Stored data
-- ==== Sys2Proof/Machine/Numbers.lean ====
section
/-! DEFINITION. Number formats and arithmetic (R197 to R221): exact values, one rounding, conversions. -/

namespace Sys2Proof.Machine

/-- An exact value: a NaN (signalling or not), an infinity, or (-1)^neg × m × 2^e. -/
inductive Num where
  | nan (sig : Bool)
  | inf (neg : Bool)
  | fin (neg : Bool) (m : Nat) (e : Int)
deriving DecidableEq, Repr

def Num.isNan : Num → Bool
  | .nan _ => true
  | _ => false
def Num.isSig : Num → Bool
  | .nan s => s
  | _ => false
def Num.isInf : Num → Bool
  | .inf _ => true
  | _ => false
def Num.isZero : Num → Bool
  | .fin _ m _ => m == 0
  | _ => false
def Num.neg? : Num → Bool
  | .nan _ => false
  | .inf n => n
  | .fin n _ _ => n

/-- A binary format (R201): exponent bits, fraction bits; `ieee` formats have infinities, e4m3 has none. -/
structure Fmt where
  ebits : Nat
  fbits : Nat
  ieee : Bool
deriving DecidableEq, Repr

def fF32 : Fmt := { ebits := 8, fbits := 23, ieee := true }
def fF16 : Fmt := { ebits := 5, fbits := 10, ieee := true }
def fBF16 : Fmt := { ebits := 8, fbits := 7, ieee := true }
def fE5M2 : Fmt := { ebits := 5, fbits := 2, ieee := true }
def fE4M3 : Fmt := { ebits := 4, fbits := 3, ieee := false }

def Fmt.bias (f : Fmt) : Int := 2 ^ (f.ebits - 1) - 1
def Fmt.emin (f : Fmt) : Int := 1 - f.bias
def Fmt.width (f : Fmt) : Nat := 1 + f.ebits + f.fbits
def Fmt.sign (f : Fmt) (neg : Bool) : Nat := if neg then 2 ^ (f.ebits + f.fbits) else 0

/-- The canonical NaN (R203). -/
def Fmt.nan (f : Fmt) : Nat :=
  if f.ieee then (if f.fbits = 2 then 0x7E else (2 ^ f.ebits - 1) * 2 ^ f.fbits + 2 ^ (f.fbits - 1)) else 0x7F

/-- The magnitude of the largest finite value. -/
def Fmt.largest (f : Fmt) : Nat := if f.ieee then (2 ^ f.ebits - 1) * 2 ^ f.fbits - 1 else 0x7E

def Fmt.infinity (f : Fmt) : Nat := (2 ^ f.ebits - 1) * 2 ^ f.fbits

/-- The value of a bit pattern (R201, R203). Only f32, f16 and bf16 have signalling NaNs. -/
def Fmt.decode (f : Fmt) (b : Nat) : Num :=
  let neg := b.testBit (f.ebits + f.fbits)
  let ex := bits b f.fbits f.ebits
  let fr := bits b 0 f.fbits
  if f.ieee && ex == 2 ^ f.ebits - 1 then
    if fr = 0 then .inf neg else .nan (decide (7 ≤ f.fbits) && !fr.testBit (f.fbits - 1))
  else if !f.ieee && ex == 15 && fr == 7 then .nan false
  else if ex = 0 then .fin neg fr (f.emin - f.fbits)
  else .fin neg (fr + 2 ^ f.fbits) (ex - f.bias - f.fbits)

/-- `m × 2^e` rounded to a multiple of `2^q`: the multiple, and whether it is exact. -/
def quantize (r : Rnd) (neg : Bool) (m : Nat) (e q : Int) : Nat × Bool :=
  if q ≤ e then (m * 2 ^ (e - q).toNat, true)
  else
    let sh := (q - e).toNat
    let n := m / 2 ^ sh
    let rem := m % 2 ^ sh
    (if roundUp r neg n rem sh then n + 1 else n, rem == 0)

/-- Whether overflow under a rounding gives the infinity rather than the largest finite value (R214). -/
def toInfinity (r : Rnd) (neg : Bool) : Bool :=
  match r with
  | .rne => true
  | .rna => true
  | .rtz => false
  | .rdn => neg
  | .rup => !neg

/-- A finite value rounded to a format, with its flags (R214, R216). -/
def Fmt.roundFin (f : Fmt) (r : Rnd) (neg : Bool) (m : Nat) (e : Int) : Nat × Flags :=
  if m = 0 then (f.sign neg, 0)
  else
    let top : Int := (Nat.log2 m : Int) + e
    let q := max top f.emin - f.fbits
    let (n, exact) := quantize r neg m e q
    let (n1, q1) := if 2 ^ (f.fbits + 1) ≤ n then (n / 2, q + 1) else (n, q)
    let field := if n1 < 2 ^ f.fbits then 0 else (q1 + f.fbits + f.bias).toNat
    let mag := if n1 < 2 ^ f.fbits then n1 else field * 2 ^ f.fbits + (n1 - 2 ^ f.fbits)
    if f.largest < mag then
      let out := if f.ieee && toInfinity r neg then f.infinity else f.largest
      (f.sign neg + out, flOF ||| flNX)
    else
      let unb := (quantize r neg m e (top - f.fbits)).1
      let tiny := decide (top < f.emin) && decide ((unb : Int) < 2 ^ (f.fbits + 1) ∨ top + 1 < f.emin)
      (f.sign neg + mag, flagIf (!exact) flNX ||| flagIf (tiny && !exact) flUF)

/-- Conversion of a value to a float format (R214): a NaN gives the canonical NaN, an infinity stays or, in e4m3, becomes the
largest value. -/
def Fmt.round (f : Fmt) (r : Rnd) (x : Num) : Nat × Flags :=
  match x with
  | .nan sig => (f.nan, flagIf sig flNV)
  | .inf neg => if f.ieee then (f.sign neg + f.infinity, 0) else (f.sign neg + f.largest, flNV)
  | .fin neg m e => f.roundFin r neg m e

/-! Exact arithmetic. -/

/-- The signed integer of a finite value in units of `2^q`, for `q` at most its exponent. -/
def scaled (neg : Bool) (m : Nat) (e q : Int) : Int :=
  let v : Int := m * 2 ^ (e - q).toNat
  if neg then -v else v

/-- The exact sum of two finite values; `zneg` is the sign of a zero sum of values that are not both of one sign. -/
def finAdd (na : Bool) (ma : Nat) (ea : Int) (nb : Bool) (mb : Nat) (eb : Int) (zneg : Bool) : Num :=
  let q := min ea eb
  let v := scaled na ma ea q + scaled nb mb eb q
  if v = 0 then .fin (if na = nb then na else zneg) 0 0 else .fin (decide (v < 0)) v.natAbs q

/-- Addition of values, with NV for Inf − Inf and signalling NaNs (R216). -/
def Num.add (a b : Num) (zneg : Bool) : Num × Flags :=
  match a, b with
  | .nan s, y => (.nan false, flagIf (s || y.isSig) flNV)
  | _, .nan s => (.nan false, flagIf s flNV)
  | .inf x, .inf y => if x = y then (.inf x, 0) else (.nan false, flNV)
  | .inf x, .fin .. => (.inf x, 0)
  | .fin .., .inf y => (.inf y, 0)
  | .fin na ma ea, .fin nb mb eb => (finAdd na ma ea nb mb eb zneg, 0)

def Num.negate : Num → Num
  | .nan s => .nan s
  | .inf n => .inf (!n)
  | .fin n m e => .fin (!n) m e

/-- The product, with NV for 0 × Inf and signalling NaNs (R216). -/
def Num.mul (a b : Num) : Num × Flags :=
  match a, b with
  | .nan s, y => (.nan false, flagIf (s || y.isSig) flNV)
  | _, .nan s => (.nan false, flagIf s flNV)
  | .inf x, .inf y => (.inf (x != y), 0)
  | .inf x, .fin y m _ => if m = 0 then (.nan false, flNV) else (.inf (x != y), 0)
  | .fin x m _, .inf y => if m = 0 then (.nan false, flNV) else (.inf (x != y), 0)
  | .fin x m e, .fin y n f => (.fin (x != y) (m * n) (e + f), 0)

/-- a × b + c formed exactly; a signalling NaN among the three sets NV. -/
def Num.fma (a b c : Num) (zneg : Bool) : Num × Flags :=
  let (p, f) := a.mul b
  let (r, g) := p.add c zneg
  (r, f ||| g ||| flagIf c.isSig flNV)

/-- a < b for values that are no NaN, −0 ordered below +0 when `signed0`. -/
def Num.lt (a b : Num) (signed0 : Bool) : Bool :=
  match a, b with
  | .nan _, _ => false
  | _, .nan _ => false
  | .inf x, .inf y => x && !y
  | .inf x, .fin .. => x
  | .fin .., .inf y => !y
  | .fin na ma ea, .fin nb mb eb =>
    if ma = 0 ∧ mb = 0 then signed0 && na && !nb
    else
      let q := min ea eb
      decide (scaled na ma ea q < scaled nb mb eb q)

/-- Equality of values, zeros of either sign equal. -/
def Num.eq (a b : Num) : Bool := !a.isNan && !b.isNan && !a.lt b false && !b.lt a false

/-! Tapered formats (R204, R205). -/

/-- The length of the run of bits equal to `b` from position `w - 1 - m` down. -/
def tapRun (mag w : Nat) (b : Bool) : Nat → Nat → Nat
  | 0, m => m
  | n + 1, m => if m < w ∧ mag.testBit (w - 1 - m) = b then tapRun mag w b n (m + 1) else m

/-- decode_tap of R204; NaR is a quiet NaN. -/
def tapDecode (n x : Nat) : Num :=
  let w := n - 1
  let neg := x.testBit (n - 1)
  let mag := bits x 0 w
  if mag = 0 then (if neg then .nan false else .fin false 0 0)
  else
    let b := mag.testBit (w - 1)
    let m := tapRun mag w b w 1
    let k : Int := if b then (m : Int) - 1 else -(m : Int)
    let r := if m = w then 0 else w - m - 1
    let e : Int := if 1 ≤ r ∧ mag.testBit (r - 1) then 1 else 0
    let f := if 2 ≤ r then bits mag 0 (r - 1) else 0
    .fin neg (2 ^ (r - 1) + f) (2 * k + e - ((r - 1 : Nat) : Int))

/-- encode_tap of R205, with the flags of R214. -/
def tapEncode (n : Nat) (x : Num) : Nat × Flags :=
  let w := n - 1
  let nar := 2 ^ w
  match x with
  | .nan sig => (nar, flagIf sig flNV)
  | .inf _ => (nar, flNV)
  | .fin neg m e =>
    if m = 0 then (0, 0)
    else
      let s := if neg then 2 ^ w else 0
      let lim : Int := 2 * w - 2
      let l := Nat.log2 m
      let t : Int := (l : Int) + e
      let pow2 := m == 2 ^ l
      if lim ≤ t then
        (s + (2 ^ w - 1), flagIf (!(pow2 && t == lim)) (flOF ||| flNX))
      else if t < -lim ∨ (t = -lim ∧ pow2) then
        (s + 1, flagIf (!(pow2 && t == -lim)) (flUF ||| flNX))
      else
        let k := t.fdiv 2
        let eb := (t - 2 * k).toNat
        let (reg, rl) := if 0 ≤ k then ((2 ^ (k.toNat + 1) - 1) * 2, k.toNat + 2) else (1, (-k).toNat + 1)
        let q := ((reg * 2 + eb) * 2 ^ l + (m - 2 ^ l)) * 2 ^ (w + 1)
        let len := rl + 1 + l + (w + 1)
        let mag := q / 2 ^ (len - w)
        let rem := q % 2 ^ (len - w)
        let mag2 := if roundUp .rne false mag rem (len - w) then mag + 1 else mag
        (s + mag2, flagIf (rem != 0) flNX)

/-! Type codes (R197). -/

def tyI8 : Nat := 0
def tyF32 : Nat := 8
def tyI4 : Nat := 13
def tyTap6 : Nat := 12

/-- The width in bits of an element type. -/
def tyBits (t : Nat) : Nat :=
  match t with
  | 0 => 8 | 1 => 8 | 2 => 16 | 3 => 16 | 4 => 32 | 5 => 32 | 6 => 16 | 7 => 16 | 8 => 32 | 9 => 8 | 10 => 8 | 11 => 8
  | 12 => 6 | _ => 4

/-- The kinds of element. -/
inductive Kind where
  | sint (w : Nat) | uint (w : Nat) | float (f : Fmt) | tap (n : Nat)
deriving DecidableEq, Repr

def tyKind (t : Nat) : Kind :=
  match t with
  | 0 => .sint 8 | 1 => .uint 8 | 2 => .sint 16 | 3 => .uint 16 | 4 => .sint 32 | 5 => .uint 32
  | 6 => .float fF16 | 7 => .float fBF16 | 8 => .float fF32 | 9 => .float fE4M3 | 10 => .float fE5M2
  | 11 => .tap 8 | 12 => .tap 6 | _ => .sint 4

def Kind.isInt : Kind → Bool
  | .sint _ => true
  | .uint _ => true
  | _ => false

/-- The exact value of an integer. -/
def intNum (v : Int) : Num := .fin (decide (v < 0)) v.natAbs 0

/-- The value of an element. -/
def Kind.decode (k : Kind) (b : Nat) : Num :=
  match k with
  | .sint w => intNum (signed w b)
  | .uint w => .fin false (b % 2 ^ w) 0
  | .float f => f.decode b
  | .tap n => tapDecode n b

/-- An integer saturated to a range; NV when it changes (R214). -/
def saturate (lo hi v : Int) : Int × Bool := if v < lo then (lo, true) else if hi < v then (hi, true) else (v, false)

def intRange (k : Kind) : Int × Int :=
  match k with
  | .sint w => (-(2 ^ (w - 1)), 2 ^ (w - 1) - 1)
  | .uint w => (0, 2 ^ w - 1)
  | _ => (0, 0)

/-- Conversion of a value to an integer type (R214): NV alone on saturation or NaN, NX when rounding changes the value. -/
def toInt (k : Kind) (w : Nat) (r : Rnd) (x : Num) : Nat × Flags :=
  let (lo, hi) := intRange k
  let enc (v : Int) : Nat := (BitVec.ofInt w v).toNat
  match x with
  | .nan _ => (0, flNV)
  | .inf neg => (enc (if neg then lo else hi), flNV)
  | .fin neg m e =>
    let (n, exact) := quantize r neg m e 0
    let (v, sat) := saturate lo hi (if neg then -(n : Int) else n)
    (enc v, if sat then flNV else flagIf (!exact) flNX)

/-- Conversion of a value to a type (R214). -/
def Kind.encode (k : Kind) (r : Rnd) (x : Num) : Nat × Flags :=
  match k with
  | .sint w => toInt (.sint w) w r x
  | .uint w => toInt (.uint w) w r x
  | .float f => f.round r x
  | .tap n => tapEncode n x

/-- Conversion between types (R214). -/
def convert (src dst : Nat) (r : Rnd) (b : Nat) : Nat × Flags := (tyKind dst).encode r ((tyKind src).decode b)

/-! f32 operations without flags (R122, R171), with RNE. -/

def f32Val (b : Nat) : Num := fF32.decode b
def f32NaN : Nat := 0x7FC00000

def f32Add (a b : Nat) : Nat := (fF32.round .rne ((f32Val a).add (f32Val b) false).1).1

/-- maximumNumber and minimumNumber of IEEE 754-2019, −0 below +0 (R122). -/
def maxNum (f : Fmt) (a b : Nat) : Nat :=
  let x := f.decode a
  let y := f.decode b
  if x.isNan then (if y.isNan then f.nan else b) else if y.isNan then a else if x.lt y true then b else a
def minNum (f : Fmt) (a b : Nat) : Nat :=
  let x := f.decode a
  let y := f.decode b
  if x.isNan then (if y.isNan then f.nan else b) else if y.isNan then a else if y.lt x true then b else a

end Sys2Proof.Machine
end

** DIRECTIONS FOR THIS TASK **
Retype the entries above exactly, but only from the line containing "if f.ieee && ex == 2 ^ f.ebits - 1 then" through the line containing "let sh := (q - e).toNat", both included.

** ANSWER FOR THIS EXERCISE **
  if f.ieee && ex == 2 ^ f.ebits - 1 then
    if fr = 0 then .inf neg else .nan (decide (7 ≤ f.fbits) && !fr.testBit (f.fbits - 1))
  else if !f.ieee && ex == 15 && fr == 7 then .nan false
  else if ex = 0 then .fin neg fr (f.emin - f.fbits)
  else .fin neg (fr + 2 ^ f.fbits) (ex - f.bias - f.fbits)

/-- `m × 2^e` rounded to a multiple of `2^q`: the multiple, and whether it is exact. -/
def quantize (r : Rnd) (neg : Bool) (m : Nat) (e q : Int) : Nat × Bool :=
  if q ≤ e then (m * 2 ^ (e - q).toNat, true)
  else
    let sh := (q - e).toNat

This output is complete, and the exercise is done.